"Qdrant Vector Search: Shipping High‑Recall Retrieval with Filters and Payloads"
Modern retrieval systems fail in subtle ways: they look fast in demos, then lose critical results once filters, payloads, tenancy rules, and production latency targets arrive. This book is for experienced search, ML, and backend engineers who need more than a vector database introduction. It treats Qdrant as a retrieval engine, showing how architecture, schema, indexing, and operations combine to determine whether real systems actually return the right candidates under pressure.

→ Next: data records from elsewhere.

-- ==== Sys2Proof/Word.lean ====
section
/-!
DEFINITION. The word types of the PV4852: a byte, a half-word, a register word and a double word.
-/

namespace Sys2Proof

/-- One byte of a memory. -/
abbrev Byte := BitVec 8

/-- One register, record or instruction word (R7: little-endian wherever it lies in memory). -/
abbrev Word := BitVec 32

/-- A 64-bit quantity held in a LO and a HI register. -/
abbrev Dword := BitVec 64

end Sys2Proof
end

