-- ==== Sys2Proof/Machine/Regs.lean ====
section
/-!
DEFINITION. The register map: one name per register of BAR0, each a function of the indices its table gives it.
Every name and offset is the one the cited table of the spec states.
-/

namespace Sys2Proof.Machine.Reg
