/-- Run `f` with the words that a tick kept.  CTRL reads what was last written to it, and so do the expert registers at the expert level
(R15, R616); what was written since the tick waits for its own. -/
def Dev.withKept (d : Dev) (b : Block) (u : Upd) (l : List (Nat × Word)) (f : Dev → Dev) : Dev :=
  let d1 := (f (d.sgAll l)).sg b.ctrl (d.rg b.ctrl)
  let d1 := if d.level b then b.experts.foldl (fun d1 a => d1.sg a (d.rg a)) d1 else d1
  -- FL_TX_EQ written at the expert level since is in force already (R295, R616)
  let d1 := match b with
    | .fl n =>
      let a := Reg.FL_TX_EQ n
      if d.level b && d.fr a == takenWord a (d.rg a) then d1.sfr a (d.fr a) else d1
    | _ => d1
  if u.fresh then { d1 with upds := Tab.put none d1.upds b.ctrl (some {}) } else d1

/-- A frame start of the block's output: a change scheduled before the last tick takes effect, by `f`. -/
def Dev.frameUpdateBy (d : Dev) (b : Block) (f : Dev → Dev) : Dev :=
  match Tab.at none d.upds b.ctrl with
  | some u => match u.armed with
    | some l => d.withKept b u l f
    | none => d
  | none => d

/-- The same where the change is the block's setting alone. -/
def Dev.frameUpdate (d : Dev) (b : Block) : Dev := d.frameUpdateBy b (fun d => d.reachUpdate b)

/-! ### The CTRL writes -/

/-- A CTRL write with its RW bits stored, PROFILE kept when the carried one is reserved (R615); with the flag whether it was. -/
def Dev.storeCtrl (d : Dev) (b : Block) (w : Word) : Dev × Bool :=
  let p := b.profileOf w.toNat
  let reserved := (b.profile p 0).isNone
  let w' := if reserved then BitVec.ofNat 32 (setBits w.toNat 4 b.profileWidth (b.profileOf (d.rg b.ctrl).toNat)) else w
  (d.sg b.ctrl w', reserved)

/-- The write of a reserved PROFILE sets IGNWR, or RATE_ERR for the tick and timing profiles (R615). -/
def Dev.flagReserved (d : Dev) (b : Block) (reserved : Bool) : Dev :=
  if reserved then
    match b with
    | .tick => d.sb Reg.TG_TICK_STAT 4
    | .tg n => d.sb (Reg.TG_STAT n) 1
    | _ => d.sb b.stat 0
  else d

/-- R16: the image fixes the block at the basic level and the write sets LEVEL. -/
def Dev.fixedRefuse (d : Dev) (b : Block) (w : Word) : Bool := d.fixed.contains b.ctrl && w.getLsbD 0

/-- A CTRL write of a block with no rules of its own (R12 to R16, R615 to R617); `mask` are the register's RW bits. -/
def Dev.blockCtrl (b : Block) (mask w : Word) (d : Dev) : Dev :=
  if d.fixedRefuse b w then d.sb b.stat 0 else
  let l0 := d.level b
  let l1 := w.getLsbD 0
  let p0 := b.profileOf (d.rg b.ctrl).toNat
  let (d1, reserved) := d.storeCtrl b (w &&& mask)
  let d1 := d1.flagReserved b reserved
  let p1 := b.profileOf (d1.rg b.ctrl).toNat
  match l0, l1 with
  | false, true =>
    let d2 := d1.sgAll (d1.derived b)
    let d2 := match b with
      | .mx n => d2.onMx n (fun m => { m with tbl := Tables.ofProfile p1, tblForce := some m.tblNow })
      | _ => d2
    d2.schedule b
  | true, false => (d1.discardExpert b).schedule b
  | false, false => if p0 = p1 then d1 else d1.schedule b
  | true, true => d1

Across the book, readers learn how to model collections, points, vectors, and payloads for retrieval-first design; how vector similarity, ANN behavior, and filter selectivity interact; and how to tune both vector and payload indexes for high recall. It also covers the unified Query API, hybrid and multi-stage retrieval patterns, rigorous evaluation for filtered workloads, and the operational realities of running Qdrant in production. The emphasis is on measurable quality, practical trade-offs, and decision-making under constraints.

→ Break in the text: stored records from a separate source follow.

/-- A voice that is not IDLE meets its latched words: a position at or beyond LENGTH and the end of a release ramp end it; a new
LENGTH or LOOP_START is checked as a KEYON is; and its gains start towards new targets (R337 to R339). -/
def Dev.checkVoice (d0 d : Dev) (v : Nat) : Dev :=
  let x := d.voiceAt v
  let ramped := decide (x.st = .release) && decide (x.a.len ≤ x.a.i)
  if x.st = .idle then d
  else
    let d := if d0.newBounds d v && (d.vLen v == 0 || (d.fbt (Reg.AUD_V_LEN v) 27 && !d.vLoops v)) then d.paramErr else d
    if d.vLen v ≤ x.pos / 65536 ∨ ramped then d.voiceEnd v
    else if x.st = .playing then
      let g := (d.fr (Reg.AUD_V_GAIN v)).toNat
      let len := d.ff (Reg.AUD_V_ROUTE v) 16 16
      d.onVoice v (fun x => { x with a := x.a.toward (bits g 0 16) len, b := x.b.toward (bits g 16 16) len })
    else d

/-- Routes and sink entries are latched (R332). -/
def Dev.latchRoutes (d : Dev) : Dev :=
  d.onAud (fun a => { a with lat := d.regs.filter (fun r => decide (0x1201300 ≤ r.1) && decide (r.1 < 0x1202600)) })

/-- The run's writes, in the order of R356, and its latches (R332). -/
def Dev.runStart (d0 : Dev) (changed : Bool) : Dev :=
  let d := d0
  let due := d.aud.cmds.filter (fun c => decide (c.1 ≤ d.aud.k))
  let p := due.foldl (fun (p : Dev × Tab Nat) c => p.1.applyCmd p.2 c.2) (d, [])
  let d := p.1.dueSafe changed
  let q := d.aud.direct.foldl (fun (q : Dev × Tab Nat) (x : Nat × Word × Word) => q.1.applyWord q.2 x.1 x.2.1 x.2.2) (d, p.2)
  let d := q.1.onAud (fun a => { a with cmds := a.cmds.filter (fun c => !decide (c.1 ≤ a.k)), direct := [] })
  let d := q.2.foldl (fun (d : Dev) (k : Nat × Nat) => if k.2 = 1 then d.applyKeyOn k.1 else d.applyKeyOff k.1) d
  ((d.aud.voices.map (·.1)).foldl (Dev.checkVoice d0) d).latchRoutes

/-! ### Zones and silence (R358 to R360) -/

/-- A latched route or sink word. -/
def Dev.audLat (d : Dev) (a : Nat) : Word := Tab.get Reg.resetWord d.aud.lat a

/-- Is sink `i` silent (R358)? -/
def Dev.sinkSilent (d : Dev) (i : Nat) : Bool := decide (d.ff Reg.AUD_SIL_HOLD 0 24 ≤ Tab.at 0 d.aud.quiet i)

/-- The active zones (R359). -/
def Dev.zones (d : Dev) : Word :=
  (List.range 384).foldl (fun (z : Word) i =>
    let n := bits (d.audLat (Reg.AUD_SINK i)).toNat 12 6
    if n < 32 ∧ !d.sinkSilent i then z ||| (1#32 <<< n) else z) (d.rg Reg.AUD_ZONE_FORCE)

/-- The zones are evaluated (R360); a change raises source 246. -/
def Dev.evalZones (d : Dev) : Dev :=
  let z := d.zones
  if z = d.rg Reg.AUD_ZONE_STAT then d else (d.sg Reg.AUD_ZONE_STAT z).audRaise 246

/-- The level a pin muxed to zone `z` is driven to (R360). -/
def Dev.zonePin (d : Dev) (z : Nat) : Bool := d.bt Reg.AUD_ZONE_STAT z != d.bt Reg.AUD_ZONE_POL z

/-- AUD_TO_SIL of every output port (R358). -/
def Dev.silRegs (d : Dev) : Dev :=
  (List.range 24).foldl (fun d q =>
    d.sg (Reg.AUD_TO_SIL q) ((List.range 16).foldl (fun (z : Word) s => if d.sinkSilent (16 * q + s) then z ||| (1#32 <<< s) else z) 0)) d

/-- An AUD_CMD is handed over for run `due` (R357, R359): a KEYON wakes its zones. -/
def Dev.handOver (d : Dev) (due : Nat) (b : List Word) : Dev :=
  let late := decide (due < d.aud.k)
  let d := if late then ((d.inc Reg.AUD_CMD_LATE_CNT).sb Reg.AUD_STAT 3).audOnce 242 else d
  let d := d.onAud (fun a => { a with cmds := a.cmds ++ [(max due a.k, b)] })
  if bits (b.getD 0 0).toNat 0 3 = 1 then
    let zs := b.getD 5 0
    let d := d.onAud (fun a => { a with quiet := a.quiet.filter (fun q =>
      !(let n := bits (d.audLat (Reg.AUD_SINK q.1)).toNat 12 6; decide (n < 32) && zs.getLsbD n)) })
    d.silRegs.evalZones
  else d

/-- A tick-targeted AUD_CMD of tick `n` is handed over at its commit (R357): due at S_n + CMD_DELAY.  A tick whose first sample is
no longer remembered has long passed. -/
def Dev.handOverTick (d : Dev) (n : Nat) (b : List Word) : Dev :=
  match d.aud.tickRuns.find? (fun p => p.1 == n) with
  | some p => d.handOver (p.2 + d.ff Reg.AUD_CFG 0 16) b
  | none => d.handOver 0 b

/-- An immediate AUD_CMD (R259): applied at the next run start. -/
def Dev.handOverNow (d : Dev) (b : List Word) : Dev := d.handOver d.aud.k b

/-! ### The sample tick (R332, R347, R361) -/

/-- The value of a sink: its signal clamped, 0 where the entry is not VALID (R351). -/
def Dev.sinkValue (d : Dev) (i : Nat) : Int :=
  let e := d.audLat (Reg.AUD_SINK i)
  if e.getLsbD 11 then sat24 (d.sigAt (bits e.toNat 0 11)) else 0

Rather than repeating basic concepts, the book follows a deliberate progression from system model to tuning, evaluation, and scale. Readers should already be comfortable with embeddings, search fundamentals, and production software systems. In return, they get a focused, deeply technical guide to building retrieval systems that remain accurate, explainable, and resilient when real-world metadata and operational complexity enter the loop.